▶ INSTRUCTIONS TO FOLLOW
The answer must consist of every line below containing "setBitOf".

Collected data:

****

-- ==== Sys2Proof/Laws/Exec.lean ====
section
/-! SUPPORT. The meaning of every instruction by its family, and what an instruction can do: it is a chain of the few actions of `Effect`, so
that a fact which every action keeps holds after every instruction. -/

namespace Sys2Proof.Machine

variable (s : State) (v : Byte) (w : Word)

/-! ## The meaning of each family -/

@[simp] theorem exec_ldReg (q r : Reg8) : exec (.ldReg q r) s = .next (ldReg q r s) := by
  cases q <;> cases r <;> rfl

@[simp] theorem exec_ldImm (r : Reg8) : exec (.ldImm r v) s = .next (ldImm r v s) := by
  cases r <;> rfl

@[simp] theorem exec_ldFromHL (r : Reg8) : exec (.ldFromHL r) s = .next (ldFromHL r s) := by
  cases r <;> rfl

@[simp] theorem exec_ldToHL (r : Reg8) : exec (.ldToHL r) s = .next (ldToHL r s) := by
  cases r <;> rfl

@[simp] theorem exec_aluReg (o : AluOp) (r : Reg8) : exec (.aluReg o r) s = .next (aluWith o (.reg r) s) := by
  cases o <;> cases r <;> rfl

@[simp] theorem exec_aluHL (o : AluOp) : exec (.aluHL o) s = .next (aluWith o .atHL s) := by
  cases o <;> rfl

@[simp] theorem exec_aluImm (o : AluOp) : exec (.aluImm o v) s = .next (aluImm o v s) := by
  cases o <;> rfl

@[simp] theorem exec_incReg (r : Reg8) : exec (.incReg r) s = .next (incOperand (.reg r) s) := by
  cases r <;> rfl

@[simp] theorem exec_decReg (r : Reg8) : exec (.decReg r) s = .next (decOperand (.reg r) s) := by
  cases r <;> rfl

@[simp] theorem exec_ldPair (p : Pair) : exec (.ldPair p w) s = .next (ldPair p w s) := by
  cases p <;> rfl

@[simp] theorem exec_incPair (p : Pair) : exec (.incPair p) s = .next (incPair p s) := by
  cases p <;> rfl

@[simp] theorem exec_decPair (p : Pair) : exec (.decPair p) s = .next (decPair p s) := by
  cases p <;> rfl

@[simp] theorem exec_addHL (p : Pair) : exec (.addHL p) s = .next (addHL p s) := by
  cases p <;> rfl

@[simp] theorem exec_push (p : StackPair) : exec (.push p) s = .next (push p s) := by
  cases p <;> rfl

@[simp] theorem exec_pop (p : StackPair) : exec (.pop p) s = .next (pop p s) := by
  cases p <;> rfl

@[simp] theorem exec_jpCond (k : Cond) : exec (.jpCond k w) s = .next (jumpIf k w s) := by
  cases k <;> rfl

@[simp] theorem exec_jrCond (k : Cond) : exec (.jrCond k v) s = .next (jumpRelativeIf k v s) := by
  cases k <;> rfl

@[simp] theorem exec_callCond (k : Cond) : exec (.callCond k w) s = .next (callIf k w s) := by
  cases k <;> rfl

@[simp] theorem exec_retCond (k : Cond) : exec (.retCond k) s = .next (returnIf k s) := by
  cases k <;> rfl

@[simp] theorem exec_rst (b : Fin 8) : exec (.rst b) s = .next (restart b s) := by
  obtain ⟨b, hb⟩ := b
  interval_cases b <;> rfl

@[simp] theorem exec_illegal (x : Illegal) : exec (.illegal x) s = .next s := by
  cases x <;> rfl

@[simp] theorem exec_rotReg (o : RotOp) (r : Reg8) : exec (.rotReg o r) s = .next (rotateOperand o (.reg r) s) := by
  cases o <;> cases r <;> rfl

@[simp] theorem exec_rotHL (o : RotOp) : exec (.rotHL o) s = .next (rotateOperand o .atHL s) := by
  cases o <;> rfl

@[simp] theorem exec_bitReg (b : Fin 8) (r : Reg8) : exec (.bitReg b r) s = .next (testBit b (.reg r) s) := by
  obtain ⟨b, hb⟩ := b
  interval_cases b <;> cases r <;> rfl

@[simp] theorem exec_bitHL (b : Fin 8) : exec (.bitHL b) s = .next (testBit b .atHL s) := by
  obtain ⟨b, hb⟩ := b
  interval_cases b <;> rfl

@[simp] theorem exec_resReg (b : Fin 8) (r : Reg8) : exec (.resReg b r) s = .next (clearBit b (.reg r) s) := by
  obtain ⟨b, hb⟩ := b
  interval_cases b <;> cases r <;> rfl

@[simp] theorem exec_resHL (b : Fin 8) : exec (.resHL b) s = .next (clearBit b .atHL s) := by
  obtain ⟨b, hb⟩ := b
  interval_cases b <;> rfl

@[simp] theorem exec_setReg (b : Fin 8) (r : Reg8) : exec (.setReg b r) s = .next (setBitOf b (.reg r) s) := by
  obtain ⟨b, hb⟩ := b
  interval_cases b <;> cases r <;> rfl

@[simp] theorem exec_setHL (b : Fin 8) : exec (.setHL b) s = .next (setBitOf b .atHL s) := by
  obtain ⟨b, hb⟩ := b
  interval_cases b <;> rfl

@[simp] theorem exec_ldAtBCA : exec .ldAtBCA s = .next (storeA s.cpu.bc s) := rfl

@[simp] theorem exec_ldAtDEA : exec .ldAtDEA s = .next (storeA s.cpu.de s) := rfl

@[simp] theorem exec_ldAAtBC : exec .ldAAtBC s = .next (loadA s.cpu.bc s) := rfl

@[simp] theorem exec_ldAAtDE : exec .ldAAtDE s = .next (loadA s.cpu.de s) := rfl

@[simp] theorem exec_ldAtHLIncA : exec .ldAtHLIncA s = .next (stepHL 1 (storeA s.cpu.hl s)) := rfl

@[simp] theorem exec_ldAtHLDecA : exec .ldAtHLDecA s = .next (stepHL (-1) (storeA s.cpu.hl s)) := rfl

@[simp] theorem exec_ldAAtHLInc : exec .ldAAtHLInc s = .next (stepHL 1 (loadA s.cpu.hl s)) := rfl

@[simp] theorem exec_ldAAtHLDec : exec .ldAAtHLDec s = .next (stepHL (-1) (loadA s.cpu.hl s)) := rfl

@[simp] theorem exec_ldAtCA : exec .ldAtCA s = .next (storeA (ioPage s.cpu.c) s) := rfl

@[simp] theorem exec_ldAAtC : exec .ldAAtC s = .next (loadA (ioPage s.cpu.c) s) := rfl

@[simp] theorem exec_ldSPHL : exec .ldSPHL s = .next (ldSPFromHL s) := rfl

@[simp] theorem exec_incAtHL : exec .incAtHL s = .next (incOperand .atHL s) := rfl

@[simp] theorem exec_decAtHL : exec .decAtHL s = .next (decOperand .atHL s) := rfl

@[simp] theorem exec_daa : exec .daa s = .next (decimalAdjust s) := rfl

@[simp] theorem exec_cpl : exec .cpl s = .next (complementA s) := rfl

@[simp] theorem exec_scf : exec .scf s = .next (setCarry s) := rfl

@[simp] theorem exec_ccf : exec .ccf s = .next (complementCarry s) := rfl

@[simp] theorem exec_rlca : exec .rlca s = .next (accRotate .rlc s) := rfl

@[simp] theorem exec_rrca : exec .rrca s = .next (accRotate .rrc s) := rfl

@[simp] theorem exec_rla : exec .rla s = .next (accRotate .rl s) := rfl

@[simp] theorem exec_rra : exec .rra s = .next (accRotate .rr s) := rfl

@[simp] theorem exec_jpHL : exec .jpHL s = .next (s.setPc s.cpu.hl) := rfl

@[simp] theorem exec_ret : exec .ret s = .next (s.ret) := rfl

@[simp] theorem exec_reti : exec .reti s = .next (s.returnFromInterrupt) := rfl

@[simp] theorem exec_nop : exec .nop s = .next (s) := rfl

@[simp] theorem exec_halt : exec .halt s = .next (haltCpu s) := rfl

@[simp] theorem exec_di : exec .di s = .next (disableInterrupts s) := rfl

@[simp] theorem exec_ei : exec .ei s = .next (enableInterrupts s) := rfl

@[simp] theorem exec_ldAtHLD8 : exec (.ldAtHLD8 v) s = .next (ldToHLImm v s) := rfl

@[simp] theorem exec_ldhAtA8A : exec (.ldhAtA8A v) s = .next (storeA (ioPage v) s) := rfl

@[simp] theorem exec_ldhAAtA8 : exec (.ldhAAtA8 v) s = .next (loadA (ioPage v) s) := rfl

@[simp] theorem exec_ldAtA16A : exec (.ldAtA16A w) s = .next (storeA w s) := rfl

@[simp] theorem exec_ldAAtA16 : exec (.ldAAtA16 w) s = .next (loadA w s) := rfl

@[simp] theorem exec_ldAtA16SP : exec (.ldAtA16SP w) s = .next (storeSP w s) := rfl

@[simp] theorem exec_ldHLSPE8 : exec (.ldHLSPE8 v) s = .next (ldHLFromSP v s) := rfl

@[simp] theorem exec_addSPE8 : exec (.addSPE8 v) s = .next (addSP v s) := rfl

@[simp] theorem exec_jpA16 : exec (.jpA16 w) s = .next (s.setPc w) := rfl

@[simp] theorem exec_jrE8 : exec (.jrE8 v) s = .next (jumpRelative v s) := rfl

@[simp] theorem exec_callA16 : exec (.callA16 w) s = .next (s.call w) := rfl

@[simp] theorem exec_stop : exec (.stop v) s = .next (stopCpu s) := rfl

@[simp] theorem exec_prefixCb : exec (.prefixCb v) s = .next (cbOperation v s) := rfl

****

▶ TASK RESPONSE
@[simp] theorem exec_setReg (b : Fin 8) (r : Reg8) : exec (.setReg b r) s = .next (setBitOf b (.reg r) s) := by
@[simp] theorem exec_setHL (b : Fin 8) : exec (.setHL b) s = .next (setBitOf b .atHL s) := by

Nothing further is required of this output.